Nous structurerons l’analyse selon un plan en deux parties. Dans un premier temps, nous présenterons le processus de transfert des activités de la vieille ville vers Aïn Nokbi. Dans un deuxième temps, nous nous efforcerons d’analyser les retombées de ce processus en termes de revitalisation du tissu productif artisanal sur le territoire de Fès (grâce, notamment, à un nouveau mode d’organisation qui assume le passage de l’artisanat à la petite industrie).

Fès : mille ans d’évolution aboutissant au processus actuel de transfert des unités de production artisanales de la vieille ville vers les nouvelles zones d’activités

Fès est considérée, à juste titre, comme un centre par excellence d’un savoir-faire artisanal remarquable, dont la pérennité est attribuable autant à la transmission continue de compétences manuelles d’une génération à l’autre qu’à des valeurs socioculturelles favorables. Toutefois, en raison de la saturation de l’espace de la vieille ville et des problèmes croissants d’insalubrité qui en découlent, l’État a lancé, au début des années 2000, une politique de transfert des activités artisanales vers de nouveaux sites. Cette politique, censée aider les artisans à s’adapter à la concurrence des produits industriels importés, a pour ambition stratégique de susciter un renouveau des métiers ancestraux et, au-delà, une redynamisation de l’économie ou, plus exactement, de la socioéconomie artisanale locale.

L’économie de Fès : survol historique d’un essor fondé sur un riche patrimoine artisanal

La construction de la vieille ville de Fès autour des activités artisanales

Historiquement, Fès s’est développée en trois périodes : la partie la plus ancienne, « Fès El-Bâli », sous Idriss I et Idriss II, au VIIIe siècle ; « Fès El-Jdid », au XIIIe siècle ; et la ville européenne (dite « ville moderne »), sous le protectorat français, à partir de 1912. Au cours de ces différentes périodes, l’artisanat fassi a bénéficié des apports de trois cultures : berbère, andalouse et moyen-orientale, les trois portant d’une façon ou d’une autre (et à différents degrés) l’empreinte de la religion musulmane.

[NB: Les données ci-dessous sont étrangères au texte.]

-- ==== Sys2Proof/Machine/Lantern.lean ====
section
/-! DEFINITION. Meanings of the Lantern regions' commands and events (R649 to R686). -/

namespace Sys2Proof.Machine

/-! ## Frames at the taps (R654 to R660) -/

/-- A frame of a region takes its tap's bypass action (R657). -/
def State.tapBypass (s : State) (r : Nat) (f : InFlight) : State :=
  if ((s.region r).taps.getD f.tap {}).drop then s.dropPkt f.pkt 0x150E
  else if f.tap = 2 then s.egress f.pkt
  else s.acts f.pkt

/-- The frames in flight at region r take their bypass actions (R667). -/
def State.lanBypassAll (s : State) (r : Nat) : State :=
  let fs := (s.region r).flight
  let s := s.setRegion r { s.region r with flight := [] }
  fs.foldl (fun s e => (s.bump (R.LAN_BYPASS r)).tapBypass r e.2) s

/-- A returned frame with the bytes that the region sent, in its own buffer where they fit (R659). -/
def State.tapBytes (s : State) (r : Nat) (p : Pkt) (bytes : List Byte) : Option Pkt × State :=
  if bytes.length ≤ classBytes (ptrClass p.ptr) then (some { p with data := bytes }, s.storeBuf p.ptr bytes)
  else
    let (k, s) := s.allocBuf (0x820 + r) bytes.length
    match k with
    | none => (none, s.dropPkt p 0x1500)
    | some k => (some { p with ptr := k, data := bytes, holder := none, headBuf := none }, (s.endBuf p).storeBuf k bytes)

/-- The verdict on a frame (R655). -/
def State.tapVerdict (s : State) (r stream : Nat) (p : Pkt) (v : Nat) : State :=
  let kind := field v 31 30
  let value := v % 2 ^ 16
  let renter := (s.region r).renter
  if kind = 2 then s.dropPkt p 0x1500
  else if kind = 3 then (s.bump (R.LAN_BAD_VERDICT r)).dropPkt p 0x1500
  else if stream = 2 then
    if kind = 0 then s.deliver renter value p true else s.egress { p with inst := renter }
  else if stream = 0 && bitAt v 29 then
    if p.reparses ≥ 3 then (s.bumpFor p R.SWX_RECIRC_LIMIT).dropPkt p 0x0D00
    else s.ingress { p with reparses := p.reparses + 1, acts := [], dest := .none, edits := {} }
  else if kind = 1 then s.actList p value
  else s.acts p

/-- A frame that a region creates on hst_out (R654, R660). -/
def State.tapCreated (s : State) (r : Nat) (mark v : Nat) (bytes : List Byte) : State :=
  if bytes.length < 14 || bytes.length > 16384 then s.bump (R.LAN_BAD_VERDICT r)
  else
    let (k, s) := s.allocBuf (0x820 + r) bytes.length
    match k with
    | none => s
    | some k =>
      (s.storeBuf k bytes).tapVerdict r 2 { ptr := k, data := bytes, source := 12, mark := mark, inst := (s.region r).renter, ts := s.now
                                            tsUncertain := s.timeUncertain } v

/-- A frame returns on stream t of region r with a token (R655, R658, R659). -/
def State.tapReturn (s : State) (r t token mark v : Nat) (bytes : List Byte) : State :=
  let g := s.region r
  let slot := token % 4096
  let seq := token / 4096
  let declared := match g.image with
    | some i => bitAt i.ports t
    | none => false
  if (g.state != 3 && g.state != 4) || !declared then s
  else
    let s := s.bump (R.LAN_OUT_FRAMES r)
    if seq = 15 then (if t = 2 then s.tapCreated r mark v bytes else s.bump (R.LAN_BAD_TOKEN r))
    else match (lookup g.flight slot).filter fun f => f.seq = seq && f.tap = t with
      | none =>
        if g.late.contains (slot * 16 + seq) then
          (s.setRegion r { g with late := g.late.filter (· != slot * 16 + seq) }).bump (R.LAN_LATE_RETURNS r)
        else s.bump (R.LAN_BAD_TOKEN r)
      | some f =>
        let s := s.setRegion r { g with flight := eraseKey g.flight slot }
        let p := { f.pkt with mark := mark }
        if bitAt v 28 then s.tapVerdict r t p v
        else if bytes.length < 14 || bytes.length > 16384 then (s.bump (R.LAN_BAD_VERDICT r)).dropPkt p 0x1500
        else match s.tapBytes r p bytes with
          | (none, s) => s
          | (some p, s) => s.tapVerdict r t p v

/-- REGION_RETURN (R655, R658, R659). -/
def execRegionReturn (region : Fin 16) (stream : Fin 3) (token mark : BitVec 16) (verdict : Word) (bytes : List Byte) (s : State) :
    Host.Outcome State Fault Refusal := .next (s.tapReturn region.val stream.val token.toNat mark.toNat verdict.toNat bytes)

/-- TAP_HOLD_TIMEOUT (R658). -/
def execTapHoldTimeout (region : Fin 16) (slot : BitVec 12) (s : State) : Host.Outcome State Fault Refusal :=
  let r := region.val
  let g := s.region r
  .next <|
    match lookup g.flight slot.toNat with
    | none => s
    | some f =>
      let s := s.setRegion r { g with flight := eraseKey g.flight slot.toNat, late := (slot.toNat * 16 + f.seq) :: g.late }
      (s.bump (R.LAN_TIMEOUTS r)).tapBypass r f

/-! ## Memory, registers and events (R651, R662 to R664) -/

/-- A port of a region that its image declares, while its clock runs. -/
def Region.live (g : Region) (port : Nat) : Bool :=
  (g.state = 3 || g.state = 4) && (match g.image with
    | some i => bitAt i.ports port
    | none => false)

/-- A memory request of region r fails with a status (R662). -/
def State.lanMemFault (s : State) (r tag k : Nat) : State := (s.bump (R.LAN_MEM_FAULTS r)).emit (.regionAnswer r tag k [])

/-- A memory request of region r is answered (R662). -/
def State.lanMemory (s : State) (r : Nat) (q : RegionReq) : State :=
  if q.write then
    match s.ssWrite (0x800 + r) q.off (slice q.data 0 q.n) with
    | (some k, s) => s.lanMemFault r q.tag k
    | (none, s) => s.emit (.regionAnswer r q.tag 0 [])
  else
    match s.ssRead (0x800 + r) q.off q.n with
    | (.error k, s) => s.lanMemFault r q.tag k
    | (.ok bs, s) => s.emit (.regionAnswer r q.tag 0 bs)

Les Berbères sont détenteurs d’un art artisanal séculaire qui se repère à quelques techniques particulières de fabrication. À Fès, l’influence berbère se manifeste aussi (surtout ?) au niveau des institutions sociales incarnées dans l’organisation communautaire en Jemâa, dans laquelle le collectif prime sur l’individu. Au plan artisanal, l’élection de l’Amin à la tête de chaque corporation traduit un souci de représentativité de ses membres. Toutefois, l’influence musulmane y est aussi présente. Dès les IXe, Xe et XIe siècles, les apports de l’art islamique sont manifestes.Ils sont l’effet de l’installation au Maroc des Idrissides [4] et des Béni Ifren. [5] Ils seront plus sensibles encore avec les dynasties Almoravide (fin XIe et début XIIe siècles) et Almohade (XIIe et XIIIe siècles), qui régnèrent sur un territoire allant du nord de l’Espagne jusqu’aux portes de l’Égypte et édifièrent d’imposants monuments en faisant appel à de nombreux artisans du bâtiment : maçons, plâtriers, zelligeurs, etc. Roger Le Tourneau (2009) met l’accent sur le rayonnement de l’artisanat fassi qui, selon lui, dépassait les limites du Maroc, s’étendant bien au-delà, en Algérie, Tunisie et Égypte, vers l’ouest, et au Sénégal, vers le sud.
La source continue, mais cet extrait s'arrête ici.